Reproduce the opening lines of the records exactly, please, stopping after the line that contains "namespace Sys2Proof.Machine".

[Opening INFORMATION section]

-- ==== Sys2Proof/Laws/Wf.lean ====
section
/-! SUPPORT. The operations that store to the cache DRAM keep its canonical form. -/

set_option linter.unusedSimpArgs false
set_option linter.unusedTactic false
set_option linter.unnecessarySeqFocus false
set_option linter.unusedVariables false

namespace Sys2Proof.Machine

theorem foldl_wf {α : Type} (f : State → α → State) (l : List α)
    (h : ∀ a x, Memory.wf a.dram.cells = true → Memory.wf (f a x).dram.cells = true) (s : State) (hs : Memory.wf s.dram.cells = true) :
    Memory.wf (l.foldl f s).dram.cells = true := by
  induction l generalizing s with
  | nil => exact hs
  | cons x t ih => exact ih _ (h _ _ hs)

theorem State.image_wf (s : State) (h : Memory.wf s.dram.cells = true) : Memory.wf s.image = true :=
  Memory.wf_foldl _ _ (fun m _ hm => Memory.wf_putLine m _ _ _ hm) _ h

theorem clearGran_wf (m : List Host.Cell) (g : Nat) (h : Memory.wf m = true) : Memory.wf (clearGran m g) = true :=
  Memory.wf_filter m _ h

@[simp] theorem State.zeroStaging_wf (s : State) (hs : Memory.wf s.dram.cells = true) :
    Memory.wf (State.zeroStaging s).dram.cells = true := Memory.wf_filter _ _ hs

@[simp] theorem State.fence_wf (s : State) (hs : Memory.wf s.dram.cells = true) :
    Memory.wf (State.fence s).dram.cells = true := by
  unfold State.fence
  (try simp only [])
  (repeat' split) <;> simp [hs]

@[simp] theorem State.abandonEnd_wf (s : State) (hs : Memory.wf s.dram.cells = true) :
    Memory.wf (State.abandonEnd s).dram.cells = true := by
  unfold State.abandonEnd
  (try simp only [])
  (repeat' split) <;> simp [hs]

@[simp] theorem State.sanitizeOwn_wf (s : State) (hs : Memory.wf s.dram.cells = true) :
    Memory.wf (State.sanitizeOwn s).dram.cells = true := by
  simp [State.sanitizeOwn]

@[simp] theorem State.dropDram_wf (s : State) (hs : Memory.wf s.dram.cells = true) :
    Memory.wf (State.dropDram s).dram.cells = true := by
  simp [State.dropDram]

@[simp] theorem State.offBase_wf (s : State) (hs : Memory.wf s.dram.cells = true) :
    Memory.wf (State.offBase s).dram.cells = true := by
  simp [State.offBase, hs]

@[simp] theorem State.reachOff_wf (s : State) (hs : Memory.wf s.dram.cells = true) :
    Memory.wf (State.reachOff s).dram.cells = true := by
  unfold State.reachOff
  (try simp only [])
  (repeat' split) <;> simp [hs]

@[simp] theorem State.denTurned_wf (s : State) (hs : Memory.wf s.dram.cells = true) :
    Memory.wf (State.denTurned s).dram.cells = true := by
  unfold State.denTurned
  (try simp only [])
  (repeat' split) <;> simp [hs]

@[simp] theorem State.downAgain_wf (s : State) (hs : Memory.wf s.dram.cells = true) :
    Memory.wf (State.downAgain s).dram.cells = true := by
  unfold State.downAgain
  (try simp only [])
  (repeat' split) <;> simp [hs]

@[simp] theorem State.downLand_wf (s : State) (hs : Memory.wf s.dram.cells = true) :
    Memory.wf (State.downLand s).dram.cells = true := by
  unfold State.downLand
  (try simp only [])
  (repeat' split) <;> simp [hs]

@[simp] theorem State.afterShed3_wf (s : State) (hs : Memory.wf s.dram.cells = true) :
    Memory.wf (State.afterShed3 s).dram.cells = true := by
  unfold State.afterShed3
  (try simp only [])
  (repeat' split) <;> simp [hs]

@[simp] theorem State.seqCheck_wf (s : State) (hs : Memory.wf s.dram.cells = true) :
    Memory.wf (State.seqCheck s).dram.cells = true := by
  unfold State.seqCheck
  (try simp only [])
  (repeat' split) <;> simp [hs]

@[simp] theorem State.goDown_wf (s : State) (target : Nat) (hs : Memory.wf s.dram.cells = true) :
    Memory.wf (State.goDown s target).dram.cells = true := by
  simp [State.goDown, hs]

@[simp] theorem State.vinLost_wf (s : State) (hs : Memory.wf s.dram.cells = true) :
    Memory.wf (State.vinLost s).dram.cells = true := by
  unfold State.vinLost
  split
  · exact hs
  · split
    · split <;> simp [hs]
    · simp [hs]

@[simp] theorem State.denDrop_wf (s : State) (cause : Nat) (hs : Memory.wf s.dram.cells = true) :
    Memory.wf (State.denDrop s cause).dram.cells = true := by
  unfold State.denDrop
  (try simp only [])
  (repeat' split) <;> simp [hs]

@[simp] theorem State.critFault_wf (s : State) (n : Nat) (hs : Memory.wf s.dram.cells = true) :
    Memory.wf (State.critFault s n).dram.cells = true := by
  unfold State.critFault
  (try simp only [])
  (repeat' split) <;> simp [hs]

@[simp] theorem State.critDeps_wf (s : State) (l : List Nat) (kind : Nat) (hs : Memory.wf s.dram.cells = true) :
    Memory.wf (State.critDeps s l kind).dram.cells = true := by
  unfold State.critDeps
  (try simp only [])
  split <;> simp [hs]

@[simp] theorem State.leaveOff_wf (s : State) (n : Nat) (hs : Memory.wf s.dram.cells = true) :
    Memory.wf (State.leaveOff s n).dram.cells = true := by
  simp [State.leaveOff, hs]

@[simp] theorem State.failUp_wf (s : State) (n : Nat) (final : Bool) (hs : Memory.wf s.dram.cells = true) :
    Memory.wf (State.failUp s n final).dram.cells = true := by
  unfold State.failUp
  (try simp only [])
  (repeat' split) <;> simp [hs]

@[simp] theorem State.failDown_wf (s : State) (n : Nat) (hs : Memory.wf s.dram.cells = true) :
    Memory.wf (State.failDown s n).dram.cells = true := by
  simp [State.failDown, hs]

@[simp] theorem State.brokenFail_wf (s : State) (hs : Memory.wf s.dram.cells = true) :
    Memory.wf (State.brokenFail s).dram.cells = true := by
  simp only [State.brokenFail, State.setEnts_kept]
  exact foldl_wf _ _ (fun a n ha => by simp [ha]) _ hs

@[simp] theorem State.beginUp_wf (s : State) (hs : Memory.wf s.dram.cells = true) :
    Memory.wf (State.beginUp s).dram.cells = true := by
  simp [State.beginUp, hs]

@[simp] theorem State.riseEnt_wf (s : State) (n : Nat) (hs : Memory.wf s.dram.cells = true) :
    Memory.wf (State.riseEnt s n).dram.cells = true := by
  unfold State.riseEnt
  split <;> simp [hs]

@[simp] theorem State.localFault_wf (s : State) (n kind : Nat) (hs : Memory.wf s.dram.cells = true) :
    Memory.wf (State.localFault s n kind).dram.cells = true := by
  simp only [State.localFault, State.nandLost_kept]
  split
  · simp [hs]
  · split <;> simp [hs]

@[simp] theorem State.gotPg_wf (s : State) (n : Nat) (hs : Memory.wf s.dram.cells = true) :
    Memory.wf (State.gotPg s n).dram.cells = true := by
  unfold State.gotPg
  (try simp only [])
  (repeat' split) <;> simp [hs]

@[simp] theorem State.slaveLost_wf (s : State) (m : Nat) (hs : Memory.wf s.dram.cells = true) :
    Memory.wf (State.slaveLost s m).dram.cells = true := by
  simp only [State.slaveLost, State.awayPower_kept]
  refine foldl_wf _ _ (fun a n ha => ?_) _ (by simp [hs])
  split
  · simp [ha]
  · split <;> simp [ha]

@[simp] theorem State.pgSeen_wf (s : State) (n : Nat) (up : Bool) (hs : Memory.wf s.dram.cells = true) :
    Memory.wf (State.pgSeen s n up).dram.cells = true := by
  unfold State.pgSeen
  (repeat' split) <;> simp [hs]

@[simp] theorem State.pgAll_wf (s : State) (m pg : Nat) (hs : Memory.wf s.dram.cells = true) :
    Memory.wf (State.pgAll s m pg).dram.cells = true := by
  exact foldl_wf _ _ (fun a n ha => by simp [ha]) _ hs

@[simp] theorem State.oneFault_wf (s : State) (st n : Nat) (kind : FaultKind) (hs : Memory.wf s.dram.cells = true) :
    Memory.wf (State.oneFault s st n kind).dram.cells = true := by
  unfold State.oneFault
  split
  · simp [hs]
  · split
    · exact hs
    · simp only []
      split <;> simp [hs]

@[simp] theorem State.doRearm_wf (s : State) (n : Nat) (hs : Memory.wf s.dram.cells = true) :
    Memory.wf (State.doRearm s n).dram.cells = true := by
  unfold State.doRearm
  split
  · simp only []
    split <;> simp [hs]
  · exact hs

@[simp] theorem State.spmiResult_wf (s : State) (q : SpmiCmd) (result : Nat) (hs : Memory.wf s.dram.cells = true) :
    Memory.wf (State.spmiResult s q result).dram.cells = true := by
  unfold State.spmiResult
  split
  · exact hs
  · split
    · split
      · split <;> simp [hs]
      · exact hs
    · exact hs

@[simp] theorem State.storeLoss_wf (s : State) (kind : Nat) (hs : Memory.wf s.dram.cells = true) :
    Memory.wf (State.storeLoss s kind).dram.cells = true := by
  unfold State.storeLoss
  (try simp only [])
  (repeat' split) <;> simp [hs]

@[simp] theorem State.dark_wf (s : State) (hs : Memory.wf s.dram.cells = true) :
    Memory.wf (State.dark s).dram.cells = true := by
  rfl

@[simp] theorem State.vinGone_wf (s : State) (hs : Memory.wf s.dram.cells = true) :
    Memory.wf (State.vinGone s).dram.cells = true := by
  unfold State.vinGone
  split
  · simp [hs]
  · split <;> simp [hs]
  · exact hs

@[simp] theorem State.shed_wf (s : State) (k : Nat) (hs : Memory.wf s.dram.cells = true) :
    Memory.wf (State.shed s k).dram.cells = true := by
  unfold State.shed
  (try simp only [])
  (repeat' split) <;> simp [hs]

@[simp] theorem State.orderlyStop_wf (s : State) (hs : Memory.wf s.dram.cells = true) :
    Memory.wf (State.orderlyStop s).dram.cells = true := by
  unfold State.orderlyStop
  (try simp only [])
  (repeat' split) <;> simp [hs]

@[simp] theorem State.column_wf (s : State) (k nowNs : Nat) (q : DramQ) (ap : Bool) (hs : Memory.wf s.dram.cells = true) :
    Memory.wf (State.column s k nowNs q ap).dram.cells = true := by
  unfold State.column
  (try simp only [])
  split
  · split
    · simpa using Memory.wf_putLine _ _ _ _ hs
    · simpa using hs
  · simp [hs]

@[simp] theorem State.columns_wf (k nowNs : Nat) (l : List DramQ) (s : State) (hs : Memory.wf s.dram.cells = true) :
    Memory.wf (State.columns k nowNs l s).dram.cells = true := by
  induction l generalizing s with
  | nil => exact hs
  | cons q t ih => exact ih _ (State.column_wf s k nowNs q _ hs)

@[simp] theorem State.serveGroup_wf (s : State) (ch sub nowNs : Nat) (r : DramQ) (hs : Memory.wf s.dram.cells = true) :
    Memory.wf (State.serveGroup s ch sub nowNs r).dram.cells = true := by
  unfold State.serveGroup
  (try simp only [])
  (repeat' split) <;> simp [hs]

@[simp] theorem State.scheduleOne_wf (s : State) (ch sub nowNs : Nat) (ready : List Nat) (hs : Memory.wf s.dram.cells = true) :
    Memory.wf (State.scheduleOne s ch sub nowNs ready).dram.cells = true := by
  unfold State.scheduleOne
  (try simp only [])
  (repeat' split) <;> simp [hs]

@[simp] theorem State.cycle_wf (s : State) (ch sub nowNs : Nat) (ready : List Nat) (hs : Memory.wf s.dram.cells = true) :
    Memory.wf (State.cycle s ch sub nowNs ready).dram.cells = true := by
  unfold State.cycle
  (try simp only [])
  (repeat' split) <;> simp [hs]

@[simp] theorem State.dmkLockout_wf (s : State) (code : Nat) (hs : Memory.wf s.dram.cells = true) :
    Memory.wf (State.dmkLockout s code).dram.cells = true := by
  simp [State.dmkLockout, hs]

@[simp] theorem State.emptyImage_wf (s : State) (hs : Memory.wf s.dram.cells = true) :
    Memory.wf (State.emptyImage s).dram.cells = true := by
  simp [State.emptyImage, hs]

@[simp] theorem State.sanResume_wf (s : State) (hs : Memory.wf s.dram.cells = true) :
    Memory.wf (State.sanResume s).dram.cells = true := by
  unfold State.sanResume
  split <;> simp [hs]

@[simp] theorem State.countOpen_wf (s : State) (hs : Memory.wf s.dram.cells = true) :
    Memory.wf (State.countOpen s).dram.cells = true := by
  unfold State.countOpen
  (try simp only [])
  (repeat' split) <;> simp [hs]

@[simp] theorem State.setLost_wf (s : State) (g : Nat) (hs : Memory.wf s.dram.cells = true) :
    Memory.wf (State.setLost s g).dram.cells = true := by
  exact clearGran_wf _ _ hs

@[simp] theorem State.setZero_wf (s : State) (g : Nat) (hs : Memory.wf s.dram.cells = true) :
    Memory.wf (State.setZero s g).dram.cells = true := by
  exact clearGran_wf _ _ hs

@[simp] theorem State.fillGran_wf (s : State) (g loc : Nat) (p : NPage) (bad : List Nat) (hs : Memory.wf s.dram.cells = true) :
    Memory.wf (State.fillGran s g loc p bad).dram.cells = true := by
  exact Memory.wf_foldl _ _ (fun m _ hm => Memory.wf_putByte m _ _ hm) _ (clearGran_wf _ _ hs)

@[simp] theorem State.fetch_wf (s : State) (g loc : Nat) (rd rd2 : NandRead) (hs : Memory.wf s.dram.cells = true) :
    Memory.wf (State.fetch s g loc rd rd2).dram.cells = true := by
  unfold State.fetch
  (try simp only [])
  (repeat' split) <;> simp [hs]

@[simp] theorem State.applyEnt_wf (s : State) (e : MEnt) (hs : Memory.wf s.dram.cells = true) :
    Memory.wf (State.applyEnt s e).dram.cells = true := by
  unfold State.applyEnt
  split <;> simp [hs]

@[simp] theorem State.applyRange_wf (s0 : State) (ver : Nat) (s : State) (g : Nat) (hs : Memory.wf s.dram.cells = true) :
    Memory.wf (State.applyRange s0 ver s g).dram.cells = true := by
  unfold State.applyRange
  split <;> simp [hs]

@[simp] theorem State.applyMan_wf (s : State) (hs : Memory.wf s.dram.cells = true) :
    Memory.wf (State.applyMan s).dram.cells = true := by
  unfold State.applyMan
  (try simp only [])
  split
  · exact foldl_wf _ _ (fun a e ha => State.applyEnt_wf a e ha) _ hs
  · exact foldl_wf _ _ (fun a g ha => by simp [ha]) _ (foldl_wf _ _ (fun a e ha => State.applyEnt_wf a e ha) _ hs)

@[simp] theorem State.applyManifest_wf (s : State) (hs : Memory.wf s.dram.cells = true) :
    Memory.wf (State.applyManifest s).dram.cells = true := by
  exact State.applyMan_wf s hs

@[simp] theorem State.prepare_wf (s : State) (hs : Memory.wf s.dram.cells = true) :
    Memory.wf (State.prepare s).dram.cells = true := by
  simp [State.prepare, hs]

@[simp] theorem State.applySel_wf (s : State) (hs : Memory.wf s.dram.cells = true) :
    Memory.wf (State.applySel s).dram.cells = true := by
  simp [State.applySel, hs]

@[simp] theorem State.refetch_wf (s : State) (g : Nat) (rd rd2 : NandRead) (hs : Memory.wf s.dram.cells = true) :
    Memory.wf (State.refetch s g rd rd2).dram.cells = true := by
  unfold State.refetch
  (try simp only [])
  (repeat' split) <;> simp [hs]

@[simp] theorem State.applyWord_wf (s : State) (w : BitVec 64) (hs : Memory.wf s.dram.cells = true) :
    Memory.wf (State.applyWord s w).dram.cells = true := by
  unfold State.applyWord
  simp only [State.accEval_kept, State.setFs_dram]
  refine foldl_wf _ _ (fun a k ha => ?_) _ ?_
  · split <;> simp [ha]
  · split <;> simp [hs]

@[simp] theorem State.trained_wf (s : State) (hs : Memory.wf s.dram.cells = true) :
    Memory.wf (State.trained s).dram.cells = true := by
  unfold State.trained
  (try simp only [])
  (repeat' split) <;> simp [hs]

@[simp] theorem State.helloActive_wf (s : State) (kind : Nat) (m : HelloMsg) (hs : Memory.wf s.dram.cells = true) :
    Memory.wf (State.helloActive s kind m).dram.cells = true := by
  unfold State.helloActive
  (try simp only [])
  split <;> simp [hs]

@[simp] theorem State.toRun_wf (s : State) (hs : Memory.wf s.dram.cells = true) :
    Memory.wf (State.toRun s).dram.cells = true := by
  simp only [State.toRun, State.goLive_kept]
  refine State.zeroStaging_wf _ ?_
  split <;> simp [hs]

end Sys2Proof.Machine
end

[Closing INFORMATION section]

ANSWER SPACE:
-- ==== Sys2Proof/Laws/Wf.lean ====
section
/-! SUPPORT. The operations that store to the cache DRAM keep its canonical form. -/

set_option linter.unusedSimpArgs false
set_option linter.unusedTactic false
set_option linter.unnecessarySeqFocus false
set_option linter.unusedVariables false

namespace Sys2Proof.Machine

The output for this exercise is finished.